元・副会長のCinema Days

映画の感想文を中心に、好き勝手なことを語っていきます。

「ホワイト・バッジ」

2016-01-23 07:31:46 | 映画の感想(は行)
 (英題:WHITE BADGE )92年作品。第5回東京国際映画祭でグランプリを受賞した韓国映画。舞台は1979年のソウル。かつてベトナム戦争に参加し、戦記ものを執筆中の主人公は、ある日かつての戦友に再会する。ベトナムの後遺症で日常生活に適応できないその元戦友と接触するうち、ベトナムでの悪夢を思い出していく主人公だが・・・・。監督はチョン・ジヨン。本国では中堅の実力派として有名らしいが、作品を観るのはこれが初めてだった。

 はっきり言って物足りない。ベトナムでの現地住民虐殺シーンは「プラトーン」、地獄のような戦闘場面は「ハンバーガー・ヒル」、復員後も社会復帰できない登場人物の描写は「帰郷」あるいは「7月4日に生まれて」、ベトコンの耳を切りとって集める兵士は「ユニバーサル・ソルジャー」、戦場の幻覚が襲って来るあたりは「幸福の旅路」、さらにご丁寧に「ディア・ハンター」ばりのロシアン・ルーレットまで挿入されていて、アメリカ製ベトナム戦争映画の総集編を韓国流にやりました、という感じなのだ。



 まあ、“モチーフとしてたまたまそうなっただけで、大したことではない”と開き直れられると何も言えないのだが、観ている側からこういう指摘を容易に受けるのは、映画のアピール度が低いせいである。

 私が知りたいのは、ベトナム戦争というまったく自分のとことは関係のない戦争に理不尽にもかりだされた韓国兵士の苦悩である。大義名分のない戦争でヒドイ目にあった韓国兵士。自己のアイデンティティを踏みにじるこの仕打ちは、アメリカ人兵士よりも重たいディレンマがあって当然であり、そのへんを突っ込んでアメリカ映画のベトナムものとは一線を画す鋭い映画に仕立ててほしかったのだ。

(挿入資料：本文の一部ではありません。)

@[simp] theorem State.part_setPart (s : State) (p : Nat) (q : Part) : (s.setPart p q).part p = q :=
  SMap.get_set_self _ _ _ _
theorem State.part_setPart_ne (s : State) {p j : Nat} (q : Part) (h : j ≠ p) : (s.setPart p q).part j = s.part j :=
  SMap.get_set_ne _ _ _ h
@[simp] theorem State.part_setCore (s : State) (j : Nat) (c : Nat) (k : Core) : (s.setCore c k).part j = s.part j := (rfl)
@[simp] theorem State.part_setSlice (s : State) (j : Nat) (b : Nat) (q : Slice) : (s.setSlice b q).part j = s.part j := (rfl)
@[simp] theorem State.part_setHbmc (s : State) (j : Nat) (b : Nat) (q : Hbmc) : (s.setHbmc b q).part j = s.part j := (rfl)
@[simp] theorem State.part_setPort (s : State) (j : Nat) (n : Nat) (q : Port) : (s.setPort n q).part j = s.part j := (rfl)
@[simp] theorem State.part_setNode (s : State) (j : Nat) (p : Nat) (q : Node) : (s.setNode p q).part j = s.part j := (rfl)
@[simp] theorem State.part_emit (s : State) (j : Nat) (m : OutMsg) : (s.emit m).part j = s.part j := (rfl)
@[simp] theorem State.part_setEvt (s : State) (j : Nat) (fn : Fn) (r : EvtRing) : (s.setEvt fn r).part j = s.part j := (rfl)

@[simp] theorem State.slice_setSlice (s : State) (b : Nat) (q : Slice) : (s.setSlice b q).slice b = q :=
  SMap.get_set_self _ _ _ _
theorem State.slice_setSlice_ne (s : State) {b j : Nat} (q : Slice) (h : j ≠ b) : (s.setSlice b q).slice j = s.slice j :=
  SMap.get_set_ne _ _ _ h
@[simp] theorem State.slice_setCore (s : State) (j : Nat) (c : Nat) (k : Core) : (s.setCore c k).slice j = s.slice j := (rfl)
@[simp] theorem State.slice_setPart (s : State) (j : Nat) (p : Nat) (q : Part) : (s.setPart p q).slice j = s.slice j := (rfl)
@[simp] theorem State.slice_setHbmc (s : State) (j : Nat) (b : Nat) (q : Hbmc) : (s.setHbmc b q).slice j = s.slice j := (rfl)
@[simp] theorem State.slice_setPort (s : State) (j : Nat) (n : Nat) (q : Port) : (s.setPort n q).slice j = s.slice j := (rfl)
@[simp] theorem State.slice_setNode (s : State) (j : Nat) (p : Nat) (q : Node) : (s.setNode p q).slice j = s.slice j := (rfl)
@[simp] theorem State.slice_emit (s : State) (j : Nat) (m : OutMsg) : (s.emit m).slice j = s.slice j := (rfl)
@[simp] theorem State.slice_setEvt (s : State) (j : Nat) (fn : Fn) (r : EvtRing) : (s.setEvt fn r).slice j = s.slice j := (rfl)
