@[simp] theorem State.doFront_frame (s : State) (l a : Nat) :
    (State.doFront s l a).pending = s.pending ∧ (State.doFront s l a).gradeS = s.gradeS ∧
    (State.doFront s l a).ft = s.ft ∧ (State.doFront s l a).cls = s.cls ∧ (State.doFront s l a).layout = s.layout ∧
    (State.doFront s l a).setup = s.setup ∧ (State.doFront s l a).serial = s.serial ∧
    (State.doFront s l a).bringing = s.bringing ∧ (State.doFront s l a).lmap = s.lmap ∧
    (State.doFront s l a).bdies = s.bdies ∧ (State.doFront s l a).ports = s.ports ∧
    (State.doFront s l a).nodes = s.nodes ∧ (State.doFront s l a).time = s.time ∧
    (State.doFront s l a).mmc = s.mmc := by
  unfold State.doFront
  (repeat' split) <;> simp

@[simp] theorem State.doStaging_frame (s : State) (l a : Nat) :
    (State.doStaging s l a).pending = s.pending ∧ (State.doStaging s l a).gradeS = s.gradeS ∧
    (State.doStaging s l a).ft = s.ft ∧ (State.doStaging s l a).cls = s.cls ∧
    (State.doStaging s l a).layout = s.layout ∧ (State.doStaging s l a).setup = s.setup ∧
    (State.doStaging s l a).serial = s.serial ∧ (State.doStaging s l a).bringing = s.bringing ∧
    (State.doStaging s l a).lmap = s.lmap ∧ (State.doStaging s l a).bdies = s.bdies ∧
    (State.doStaging s l a).ports = s.ports ∧ (State.doStaging s l a).nodes = s.nodes ∧
    (State.doStaging s l a).time = s.time ∧ (State.doStaging s l a).gov = s.gov ∧
    (State.doStaging s l a).mmc = s.mmc := by
  unfold State.doStaging
  simp
  (repeat' split) <;> simp

@[simp] theorem State.slotWork_frame (s : State) (c a : Nat) (e : QEntry) (d : Drain) (slot rows cols tileNo : Nat) (bias : Option Loc) :
    (State.slotWork s c a e d slot rows cols tileNo bias).1.pending = s.pending ∧
    (State.slotWork s c a e d slot rows cols tileNo bias).1.gradeS = s.gradeS ∧
    (State.slotWork s c a e d slot rows cols tileNo bias).1.ft = s.ft ∧
    (State.slotWork s c a e d slot rows cols tileNo bias).1.cls = s.cls ∧
    (State.slotWork s c a e d slot rows cols tileNo bias).1.layout = s.layout ∧
    (State.slotWork s c a e d slot rows cols tileNo bias).1.setup = s.setup ∧
    (State.slotWork s c a e d slot rows cols tileNo bias).1.serial = s.serial ∧
    (State.slotWork s c a e d slot rows cols tileNo bias).1.bringing = s.bringing ∧
    (State.slotWork s c a e d slot rows cols tileNo bias).1.lmap = s.lmap ∧
    (State.slotWork s c a e d slot rows cols tileNo bias).1.bdies = s.bdies ∧
    (State.slotWork s c a e d slot rows cols tileNo bias).1.ports = s.ports ∧
    (State.slotWork s c a e d slot rows cols tileNo bias).1.nodes = s.nodes ∧
    (State.slotWork s c a e d slot rows cols tileNo bias).1.time = s.time ∧
    (State.slotWork s c a e d slot rows cols tileNo bias).1.gov = s.gov ∧
    (State.slotWork s c a e d slot rows cols tileNo bias).1.mmc = s.mmc := by
  unfold State.slotWork
  (repeat' split) <;> simp

@[simp] theorem State.doSlotDrain_frame (s : State) (l a : Nat) :
    (State.doSlotDrain s l a).pending = s.pending ∧ (State.doSlotDrain s l a).gradeS = s.gradeS ∧
    (State.doSlotDrain s l a).ft = s.ft ∧ (State.doSlotDrain s l a).cls = s.cls ∧
    (State.doSlotDrain s l a).layout = s.layout ∧ (State.doSlotDrain s l a).setup = s.setup ∧
    (State.doSlotDrain s l a).serial = s.serial ∧ (State.doSlotDrain s l a).bringing = s.bringing ∧
    (State.doSlotDrain s l a).lmap = s.lmap ∧ (State.doSlotDrain s l a).bdies = s.bdies ∧
    (State.doSlotDrain s l a).ports = s.ports ∧ (State.doSlotDrain s l a).nodes = s.nodes ∧
    (State.doSlotDrain s l a).time = s.time ∧ (State.doSlotDrain s l a).gov = s.gov ∧
    (State.doSlotDrain s l a).mmc = s.mmc := by
  unfold State.doSlotDrain
  (repeat' split) <;> simp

 ところが描くのは、シビアーとはいえ従来のベトナム戦争のルーティンだけだ。79年当時の政変に伴うデモがベトナムの悪夢に重なるという、思わせぶりなシーンはとって付けたようで感心しない。そして韓国映画特有のこの重さ、暗さ。2時間あまりの上映時間がとてつもなく長く感じられた。唯一救いだったのが主役のアン・ソンギのニヒリスティックな演技。当時は女優中心の韓国映画界で、私が唯一名前を覚えているた男優だった。